WORK INSTRUCTIONS =
Search the records below for the word "postsWrite", then return every line where it appears.

Stored entries:

==========

theorem range_split {k n : Nat} (h : k ≤ n) (f : Nat → Byte) :
    (List.range k).map f ++ (List.range (n - k)).map (fun i => f (k + i)) = (List.range n).map f := by
  conv => rhs; rw [show n = k + (n - k) by omega, List.range_add, List.map_append, List.map_map]
  rfl

/-- READING THE PARTS of an access of `n` bytes that fills no line. -/
theorem readChunks_spec {c : MemCtx} {kind : CycleKind} {p : PageCtx} (hfree : c.busFree = true)
    (hk : kind = .memRead ∨ kind = .codeRead) (fuel : Nat) :
    ∀ (lin : Addr) (n : Nat) (b : Bus), n ≤ fuel → b.memWf = true → b.script = [] →
      (c.cd = true ∨ ∀ i, i < n → (b.cache.lookup c.big (maskA20 c (lin + BitVec.ofNat 32 i))).isSome = true) →
      ∃ b', readChunks c kind (flatChunks p (chunksOf 4 fuel lin n)) b
          = .ok ((List.range n).map fun i => b.view c (maskA20 c (lin + BitVec.ofNat 32 i))) b'
        ∧ b'.memWf = true ∧ Bus.Quiet c b b' ∧ ∀ x, b'.cache.lookup c.big x = b.cache.lookup c.big x := by
  induction fuel with
  | zero =>
    intro lin n b hn hb _ _
    obtain rfl : n = 0 := by omega
    exact ⟨b, rfl, hb, .refl c b, fun _ => rfl⟩
  | succ fuel ih =>
    intro lin n b hn hb hs hfill
    rcases Nat.eq_zero_or_pos n with rfl | hpos
    · exact ⟨b, rfl, hb, .refl c b, fun _ => rfl⟩
    · obtain ⟨k, hk0, hkn, hf, -, he⟩ := chunksOf_cons 4 fuel lin n hpos
      have h0 : c.cd = true ∨ (b.cache.lookup c.big (maskA20 c lin)).isSome = true := by
        rcases hfill with h | h
        · exact Or.inl h
        · right; simpa using h 0 hpos
      obtain ⟨b1, r1, w1, q1, l1⟩ := readChunk_spec (kind := kind)
        (more := (flatChunks p (chunksOf 4 fuel (lin + BitVec.ofNat 32 k) (n - k))).any (b.readMisses c))
        (ch := ⟨(flatPhys p lin).pa, k, (flatPhys p lin).pcd, (flatPhys p lin).pwt⟩) hb hfree hs hk (fits_mask (c := c) hf) h0
      obtain ⟨b2, r2, w2, q2, l2⟩ := ih (lin + BitVec.ofNat 32 k) (n - k) b1 (by omega) w1 (q1.control.script.trans hs) (by
        rcases hfill with h | h
        · exact Or.inl h
        · right
          intro i hi
          rw [l1, add_ofNat]; exact h (k + i) (by omega))
      refine ⟨b2, ?_, w2, q1.trans q2, fun x => (l2 x).trans (l1 x)⟩
      rw [he]
      show readChunks c kind (_ :: flatChunks p _) b = _
      rw [readChunks, bind_ok (get_run b), bind_ok r1, bind_ok r2, pure_run]
      congr 1
      rw [show maskA20 c (flatPhys p lin).pa = maskA20 c lin from rfl, span_mask hf, ← range_split hkn]
      congr 1
      apply List.map_congr_left
      intro i _
      rw [q1.view, add_ofNat]

/-- A write after a write: what the processor sees of both. -/
theorem stored_split {c : MemCtx} {b b1 b2 : Bus} {lin : Addr} {bs : List Byte} {k : Nat} (hkn : k ≤ bs.length)
    (h20 : bs.length ≤ 2 ^ 20) (h1 : Bus.Stored c b (fun i => maskA20 c (lin + BitVec.ofNat 32 i)) (bs.take k) b1)
    (h2 : Bus.Stored c b1 (fun i => maskA20 c (lin + BitVec.ofNat 32 k + BitVec.ofNat 32 i)) (bs.drop k) b2) :
    Bus.Stored c b (fun i => maskA20 c (lin + BitVec.ofNat 32 i)) bs b2 := by
  have htake : (bs.take k).length = k := by rw [List.length_take]; omega
  have hdrop : (bs.drop k).length = bs.length - k := List.length_drop
  refine ⟨h2.wf, h1.control.trans h2.control, fun i hi => ?_, fun x hx => ?_⟩
  · by_cases hik : i < k
    · rw [h2.others, h1.written i (by omega)]
      · simp only [List.getD_eq_getElem?_getD, List.getElem?_take, hik, if_true]
      · intro j hj
        rw [add_ofNat]
        exact maskA20_ne c lin (by omega) (by omega)
    · have := h2.written (i - k) (by omega)
      rw [add_ofNat, show k + (i - k) = i by omega] at this
      rw [this]
      simp only [List.getD_eq_getElem?_getD, List.getElem?_drop]
      rw [show k + (i - k) = i by omega]
  · rw [h2.others, h1.others]
    · intro i hi; exact hx i (by omega)
    · intro j hj
      rw [add_ofNat]
      exact hx _ (by omega)

/-- A part written is its bytes stored. -/
theorem stored_of_writes {c : MemCtx} {b b' : Bus} {a : Addr} {bs : List Byte} (hf : Fits 4 a bs.length)
    (hb : b'.memWf = true) (hc : Bus.SameControl b b') (hw : WritesChunk c (maskA20 c a) bs.length bs b b') :
    Bus.Stored c b (fun i => maskA20 c (a + BitVec.ofNat 32 i)) bs b' := by
  have h20 : bs.length ≤ 2 ^ 20 := by unfold Fits at hf; omega
  refine ⟨hb, hc, fun i hi => ?_, fun x hx => hw.2 x fun h => ?_⟩
  · rw [mask_part hf hi, hw.1 _ (covers_add hi h20)]
    unfold chunkByte
    rw [sub_add _ (by omega)]
  · exact hx _ h (by rw [mask_part hf h]; exact covers_eq)

/-- WRITING THE PARTS of an access. -/
theorem writeChunks_spec {c : MemCtx} {p : PageCtx} (hfree : c.busFree = true) (fuel : Nat) :
    ∀ (follows : Bool) (lin : Addr) (bs : List Byte) (b : Bus), bs.length ≤ fuel → bs.length ≤ 2 ^ 20 → b.memWf = true →
      b.script = [] → ∃ b', writeChunks c follows (flatChunks p (chunksOf 4 fuel lin bs.length)) bs b = .ok () b'
        ∧ Bus.Stored c b (fun i => maskA20 c (lin + BitVec.ofNat 32 i)) bs b'
        ∧ ∀ x, b'.cache.lookup c.big x = b.cache.lookup c.big x := by
  induction fuel with
  | zero =>
    intro follows lin bs b hn _ hb _
    obtain rfl : bs = [] := List.eq_nil_of_length_eq_zero (by omega)
    exact ⟨b, rfl, ⟨hb, .refl b, fun i hi => absurd hi (by simp), fun _ _ => rfl⟩, fun _ => rfl⟩
  | succ fuel ih =>
    intro follows lin bs b hn h20 hb hs
    rcases Nat.eq_zero_or_pos bs.length with h0 | hpos
    · obtain rfl : bs = [] := List.eq_nil_of_length_eq_zero h0
      exact ⟨b, rfl, ⟨hb, .refl b, fun i hi => absurd hi (by simp), fun _ _ => rfl⟩, fun _ => rfl⟩
    · obtain ⟨k, hk, hkn, hf, -, he⟩ := chunksOf_cons 4 fuel lin bs.length hpos
      have htake : (bs.take k).length = k := by rw [List.length_take]; omega
      have hdrop : (bs.drop k).length = bs.length - k := List.length_drop
      rw [he, ← hdrop]
      set ch : PChunk := ⟨(flatPhys p lin).pa, k, (flatPhys p lin).pcd, (flatPhys p lin).pwt⟩ with hch
      obtain ⟨b1, r1, w1, c1, l1, v1⟩ := writeChunk_spec (bs := bs.take k) (follows := follows)
        (more := (flatChunks p (chunksOf 4 fuel (lin + BitVec.ofNat 32 k) (bs.drop k).length)).any (b.postsWrite c))
        (ch := ch) hb hfree hs htake (fits_mask (c := c) hf)
      obtain ⟨b2, r2, s2, l2⟩ := ih (follows || b.postsWrite c ch) (lin + BitVec.ofNat 32 k) (bs.drop k) b1 (by omega) (by omega) w1 (c1.script.trans hs)
      refine ⟨b2, ?_, stored_split hkn h20 (stored_of_writes (htake.symm ▸ hf) w1 c1 (by rw [htake]; exact v1)) s2,
        fun x => (l2 x).trans (l1 x)⟩
      show writeChunks c follows (ch :: flatChunks p _) bs b = _
      rw [writeChunks, bind_ok (get_run b), bind_ok r1]
      exact r2

/-! ### The processor's reads and writes -/

/-- An access that the rights, in protected mode, and the limit admit. -/
theorem segLinearIn_ok {pm : Bool} {g : Seg} {e : Exc} {off : DWord} {n : Nat} {write : Bool} {s : State}
    (hr : pm = true → g.rightsAllow write = true) (hl : g.inLimit pm off n = true) :
    segLinearIn pm g e off n write s = .ok (g.base + off) s := by
  unfold segLinearIn
  have h1 : ¬((pm && !g.rightsAllow write) = true) := by
    intro hc
    rw [Bool.and_eq_true] at hc
    simp [hr hc.1] at hc
  rw [if_neg h1, if_neg (by simp [hl])]
  rfl

theorem segLinear_ok {s : State} {seg : SegReg} {e : Exc} {off : DWord} {n : Nat} {write : Bool}
    (h : s.segAdmits seg off n write) : segLinear (s.segs.get seg) e off n write s = .ok ((s.segs.get seg).base + off) s := by
  unfold segLinear
  rw [bind_ok (get_run s)]
  exact segLinearIn_ok h.1 h.2

theorem checkAlign_ok {s : State} {lin : Addr} {n : Nat} (h : s.aligned lin n) : checkAlign lin n s = .ok () s := by
  unfold checkAlign
  rw [bind_ok (get_run s), if_neg]
  · rfl
  · intro hc
    simp only [Bool.and_eq_true, Bool.or_eq_true, beq_iff_eq, bne_iff_ne] at hc
    obtain ⟨⟨⟨⟨h1, h2⟩, h3⟩, h4⟩, h5⟩ := hc
    exact h5 (h h1 h2 h3 (by tauto))

/-- A data access that hits no breakpoint. -/
theorem watch_ok {s : State} {lin : Addr} {n : Nat} {write : Bool} (h : s.dataHits lin n write = 0) :
    watch lin n write s = .ok () s := by
  unfold watch
  rw [modify_run, if_pos h]

theorem linRead_flat {c : MemCtx} {p : PageCtx} {b : Bus} {lin : Addr} {n : Nat} (hp : p.pg = false) (hfree : c.busFree = true)
    (hb : b.memWf = true) (hs : b.script = [])
    (hfill : c.cd = true ∨ ∀ i, i < n → (b.cache.lookup c.big (maskA20 c (lin + BitVec.ofNat 32 i))).isSome = true) :
    ∃ b', linRead c p lin n b = .ok ((List.range n).map fun i => b.view c (maskA20 c (lin + BitVec.ofNat 32 i))) b'
      ∧ b'.memWf = true ∧ Bus.Quiet c b b' ∧ ∀ x, b'.cache.lookup c.big x = b.cache.lookup c.big x := by
  unfold linRead
  rw [bind_ok (translateRange_flat hp lin n b)]
  exact readChunks_spec hfree (.inl rfl) (n + 1) lin n b (by omega) hb hs hfill

theorem linWrite_flat {c : MemCtx} {p : PageCtx} {b : Bus} {lin : Addr} {bs : List Byte} (hp : p.pg = false)
    (hfree : c.busFree = true) (hb : b.memWf = true) (hs : b.script = []) (hn : bs.length ≤ 2 ^ 20) :
    ∃ b', linWrite c p lin bs b = .ok () b' ∧ Bus.Stored c b (fun i => maskA20 c (lin + BitVec.ofNat 32 i)) bs b'
      ∧ ∀ x, b'.cache.lookup c.big x = b.cache.lookup c.big x := by
  unfold linWrite
  rw [bind_ok (translateRange_flat hp lin bs.length b)]
  exact writeChunks_spec hfree (bs.length + 1) false lin bs b (by omega) hn hb hs

theorem linReads_flat {c : MemCtx} {p : PageCtx} (hp : p.pg = false) (hfree : c.busFree = true) :
    ∀ (ns : List Nat) (lin : Addr) (b : Bus), b.memWf = true → b.script = [] →
      (c.cd = true ∨ ∀ i, i < ns.sum → (b.cache.lookup c.big (maskA20 c (lin + BitVec.ofNat 32 i))).isSome = true) →
      ∃ b', linReads c p lin ns b = .ok ((List.range ns.sum).map fun i => b.view c (maskA20 c (lin + BitVec.ofNat 32 i))) b'
        ∧ b'.memWf = true ∧ Bus.Quiet c b b' ∧ ∀ x, b'.cache.lookup c.big x = b.cache.lookup c.big x := by
  intro ns
  induction ns with
  | nil => exact fun lin b hb _ _ => ⟨b, rfl, hb, .refl c b, fun _ => rfl⟩
  | cons n ns ih =>
    intro lin b hb hs hfill
    rw [List.sum_cons] at hfill ⊢
    obtain ⟨b1, r1, w1, q1, l1⟩ := linRead_flat (n := n) (lin := lin) hp hfree hb hs
      (hfill.imp id fun h i hi => h i (by omega))
    obtain ⟨b2, r2, w2, q2, l2⟩ := ih (lin + BitVec.ofNat 32 n) b1 w1 (q1.control.script.trans hs)
      (hfill.imp id fun h i hi => by rw [l1, add_ofNat]; exact h (n + i) (by omega))
    refine ⟨b2, ?_, w2, q1.trans q2, fun x => (l2 x).trans (l1 x)⟩
    unfold linReads
    rw [bind_ok r1, bind_ok r2, pure_run]
    congr 1
    rw [← range_split (k := n) (n := n + ns.sum) (by omega), Nat.add_sub_cancel_left]
    congr 1
    apply List.map_congr_left
    intro i _
    rw [q1.view, add_ofNat]

theorem linWrites_flat {c : MemCtx} {p : PageCtx} (hp : p.pg = false) (hfree : c.busFree = true) :
    ∀ (ns : List Nat) (lin : Addr) (bs : List Byte) (b : Bus), bs.length = ns.sum → bs.length ≤ 2 ^ 20 → b.memWf = true →
      b.script = [] →
      ∃ b', linWrites c p lin ns bs b = .ok () b' ∧ Bus.Stored c b (fun i => maskA20 c (lin + BitVec.ofNat 32 i)) bs b'
        ∧ ∀ x, b'.cache.lookup c.big x = b.cache.lookup c.big x := by
  intro ns
  induction ns with
  | nil =>
    intro lin bs b hl _ hb _
    obtain rfl : bs = [] := List.eq_nil_of_length_eq_zero hl
    exact ⟨b, rfl, ⟨hb, .refl b, fun i hi => absurd hi (by simp), fun _ _ => rfl⟩, fun _ => rfl⟩
  | cons n ns ih =>
    intro lin bs b hl h20 hb hs
    rw [List.sum_cons] at hl
    have hdrop : (bs.drop n).length = bs.length - n := List.length_drop
    obtain ⟨b1, r1, s1, l1⟩ := linWrite_flat (p := p) (lin := lin) (bs := bs.take n) hp hfree hb hs (by rw [List.length_take]; omega)
    obtain ⟨b2, r2, s2, l2⟩ := ih (lin + BitVec.ofNat 32 n) (bs.drop n) b1 (by omega) (by omega) s1.wf
      (s1.control.script.trans hs)
    refine ⟨b2, ?_, stored_split (by omega) h20 s1 s2, fun x => (l2 x).trans (l1 x)⟩
    unfold linWrites
    rw [bind_ok r1, r2]

/-- A DATA READ with paging off that faults on nothing and fills no line. -/
theorem readMem_spec {s : State} {seg : SegReg} {off : DWord} {n : Nat} (hs : s.Flat) (ha : s.Admits seg off n false)
    (hf : s.NoFill seg off n) :
    ∃ b, readMem seg off n s = .ok (s.seenBytes seg off n) { s with bus := b } ∧ b.memWf = true
      ∧ Bus.Quiet s.memCtx s.bus b ∧ ∀ x, b.cache.lookup s.part.bigCache x = s.bus.cache.lookup s.part.bigCache x := by
  obtain ⟨b, h1, h2, h3, h4⟩ := linRead_flat (c := s.memCtx) (p := s.pageCtx (s.level == 3)) (b := s.bus)
    (lin := (s.segs.get seg).base + off) (n := n) hs.pg hs.ready.bus hs.ready.wf hs.ready.script hf
  refine ⟨b, ?_, h2, h3, h4⟩
  unfold readMem
  rw [bind_ok (get_run s), bind_ok (segLinear_ok ha.segment), bind_ok (checkAlign_ok ha.align), bind_ok (watch_ok ha.unwatched),
    bus_ok h1]
  rfl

==========

ANSWER BOX =
        (more := (flatChunks p (chunksOf 4 fuel (lin + BitVec.ofNat 32 k) (bs.drop k).length)).any (b.postsWrite c))
      obtain ⟨b2, r2, s2, l2⟩ := ih (follows || b.postsWrite c ch) (lin + BitVec.ofNat 32 k) (bs.drop k) b1 (by omega) (by omega) w1 (c1.script.trans hs)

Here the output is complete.